His face tensed, and he nodded. If I would’ve known he was going to then stand and face my brother on his own, I would’ve told him I needed something else.

“I don’t understand,” Jamie said low, his fist balling at his side. “What’s going on?”

“The pumpkin spice makes her sick. That’s why I’m in the back making the candles because she can’t stand the smell.”

Jamie growled. “My sister can speak for herself.”

“Yes, she can,” Chandler growled. “She can also stand up for herself and protect herself and make decisions for herself, and yet, you’re still here acting like she can’t.”

Oh boy.

My brother winced at that, the barb instantly deflating some of the vengeance from his expression. Only then did it seem like Jamie realized what Chandler was wearing—a wax-splattered apron over his jeans and t-shirt—and what it meant. A billionaire burning his hands to make candles for my business. For me.

His protective bluster cracked and crumbled as his gaze shifted to me. “Frankie…”

“I’m fine, Jamie,” I said. Promised .

He would always protect Lou and I like this; it was who he was. More father than brother. But what Chandler said hit him hard.

I could stand up for myself. Defend myself. Just like I could take care of myself and manage this pregnancy on my own. But that didn’t stop either of them from showing up, because they cared. Because they love— no.

I pulled in a deep breath and sat up tall. I couldn’t go there. That was way off the deep end.

Jamie looked back at Chandler and muttered grimly, “Hurt her, and I don’t care how much money or where you disappear to…”

“Your sister has my location on her phone at all times. If I hurt her again, you have my permission to hunt me down, take all my money, and do your worst.”
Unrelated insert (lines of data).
-- ==== Sys2Proof/Tests/Slice0.lean ====
section
/-! SUPPORT. Tests of the model: what well-formedness refuses, words written out from the encoding tables of the spec, and
for each statement states and operands that meet its hypotheses. -/

namespace Sys2Proof.Tests

set_option Elab.async false

open Sys2Proof Sys2Proof.Machine

/-! ## States for tests -/

/-- The unit about which the tests are: group 0 of the team that `withFetchWord` places, or its caller. -/
def unitOf (caller : Bool) : UnitRef := ⟨State.reset.nextId + 1, if caller then none else some 0⟩

/-- The reset machine with a team that stands at an instruction, with its unit and the rest of the machine changed. -/
def about (caller : Bool) (i : Instr) (f : UnitState → UnitState) (g : State → State) : State :=
  match encode i with
  | none => g State.reset
  | some e =>
    let lit : Nat := match e.lit with | some l => l.toNat | none => 0
    let head : Nat := (if e.lit.isSome then 1 else 0) + 16 * e.cls.toNat + (if caller then 128 else 0)
    let s := State.reset.withFetchWord 192 (head + 2 ^ 64 * e.word.toNat + 2 ^ 128 * lit)
    let s := { s with focus := some ⟨unitOf caller, 0⟩ }
    g (s.modUnit (unitOf caller) f)

/-- Whether issue lets an instruction through in that state, with a condition on the context and the state it acts in. -/
def lets (caller : Bool) (i : Instr) (f : UnitState → UnitState) (g : State → State) (p : Ctx → State → Bool) : Bool :=
  match issued i (about caller i f g) with
  | some (c, s0) => p c s0
  | none => false

/-- A group lets an instruction through with every register zero. -/
def runs (i : Instr) : Bool := lets false i id id fun _ _ => true

/-- A caller lets an instruction through with every register zero. -/
def runsC (i : Instr) : Bool := lets true i id id fun _ _ => true

def vec (r : Nat) (v : W32) (u : UnitState) : UnitState := (List.range 32).foldl (fun u l => u.setVreg r l v) u
def scl (r : Nat) (v : W64) (u : UnitState) : UnitState := u.setSreg r v

/-- An R form without a literal. -/
def R (d a b c : BitVec 9) (mod : BitVec 8) : RForm := ⟨d, a, b, c, false, false, false, 0, mod, none⟩

/-- An I or B form without a literal. -/
def I (d a : BitVec 9) (imm : BitVec 18) (mod : BitVec 8) : IForm := ⟨d, a, imm, false, false, false, 0, mod, none⟩

/-- An M form. -/
def M (d a : BitVec 9) (off : BitVec 18) (mod : BitVec 8) : MForm := ⟨d, a, off, false, false, false, 0, mod⟩

/-- An A form without a literal. -/
def A (d a b : BitVec 9) (scope : BitVec 5) (aop : BitVec 4) (mod : BitVec 8) : AForm :=
  ⟨d, a, b, scope, aop, false, false, false, 0, mod, none⟩

/-- A window at virtual address 0 with every permission, the first pages of HBM present behind it, and the notify pages
elsewhere (R56, R128, R132). -/
def mapped (s : State) : State :=
  let s := (s.modTeam (State.reset.nextId + 1) fun t => { t with wins := [(0, 0x2AF)] }).modContext 0 fun x => { x with regs := [(0, 0x2AF)] }
  { s with mgmt := { s.mgmt with nbase := 2 ^ 40 }
           mem := { s.mem with level1 := [(0, 1)], ptes := (List.range 4).map fun k => (k, presentEntry k 0 false) } }

/-- Bytes at an address of those pages. -/
def holding (a : Nat) (bs : Bytes) (s : State) : State :=
  (List.range bs.length).foldl (fun s i => hbmSet s (a + i) (bs.getD i 0)) s

/-! ## Well-formedness (R281, R297, R383, R421, R426, R11, R36, R54) -/

/-- A term for each check that the check refuses. -/
theorem test_wellFormed_refuses :
    ([.iadd (R 4 1 2 0 0x80), .iadd { R 4 1 2 0 0 with lit := some 7 }, .popc { R 4 1 0 0 0 with lit := some 7 },
      .smovi { I 0x104 0 1 0 with lit := some 3 }, .atom { A 10 8 2 3 0 2 with lit := some 1 },
      .cctlInv (M 0x1C0 4 0 0), .cctlClrp (M 0x1C1 4 0 0), .cctlWb (M 0x1C1 4 0 0), .nfetchRd (R 4 0x101 0x102 0 8),
      .nfetchAdd (R 4 0x101 0x102 0 0), .nfetchCas (R 4 0x101 0x102 0 8), .ccancelCut (R 0 0x101 0x102 0 0), .ccancel (R 0 0x101 0x102 0 1),
      .vpubPub (R 0 0x101 0 0 0), .vpubOpen (R 0 0x101 0 0 1), .unassignedOpcode 0 0x001,
      .linkUp 8, .ackTimeout 0 4096, .powerCapCheck 3000 4, .thermalThresholdCrossed 32 20, .mscWayRetirement 64 0, .mscWayRetirement 0 16,
      .entryDecode 4096, .governorPeriod 4096, .clauseSelect 128 0, .clauseSelect 0 16, .pinLandingAdmit 64 0, .copyRecordStart 512,
      .collDataSend 4 0] : List Instr).all (fun i => i.wellFormed = false) = true := by decide +kernel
Jamie tried to hide how pleased he was with that answer with a grunt and a grumble, stepping around Chandler to bend forward and kiss the top of my head.

“I’m here if you need me,” he said low.

“I know.” I smiled at him.

He made some kind of noise directed at Chandler before walking away, and I could only assume it belonged to that mysterious man language of grunts and groans and growls because Chandler just nodded at him like he understood what it meant.

Once Jamie was gone, Chandler knelt next to me and dragged a hand through his hair, the dark strands now more often troubled than tamed.

“Are you alright?”

“Yeah.” I took another deep breath to be sure and then stood. “I’m sorry about my brother.”

“Don’t be,” he said sincerely. “If I were him, I’d want to kill me, too.”

My breath hitched, and suddenly, the need to know overwhelmed me. All week, it slinked through my mind like a beast in the shadows. I thought the longer I held out, the more it proved that I could co-exist—I could co-parent with him and not need anything more.

But today, now… I didn’t need him. But I wanted him. The truth hit me like a wrecking ball, and I felt tears prick at the corners of my eyes. I wanted to know what happened because I wanted him to stay.

I wanted what he kept promising to give.

“Chandler.” I reached out and laid my hand on his chest, my throat tightening around the words.

“What is it?” He pressed his hand over my own.

I released all the air from my lungs and let out the question I’d held inside for far too long. “I want to know,” I murmured softly, watching his eyes widen and flicker with surprise. “Tell me why you left that morning. Please.”

“Okay.” He took my hand and brought it to his lips. “Let me clean up inside first.”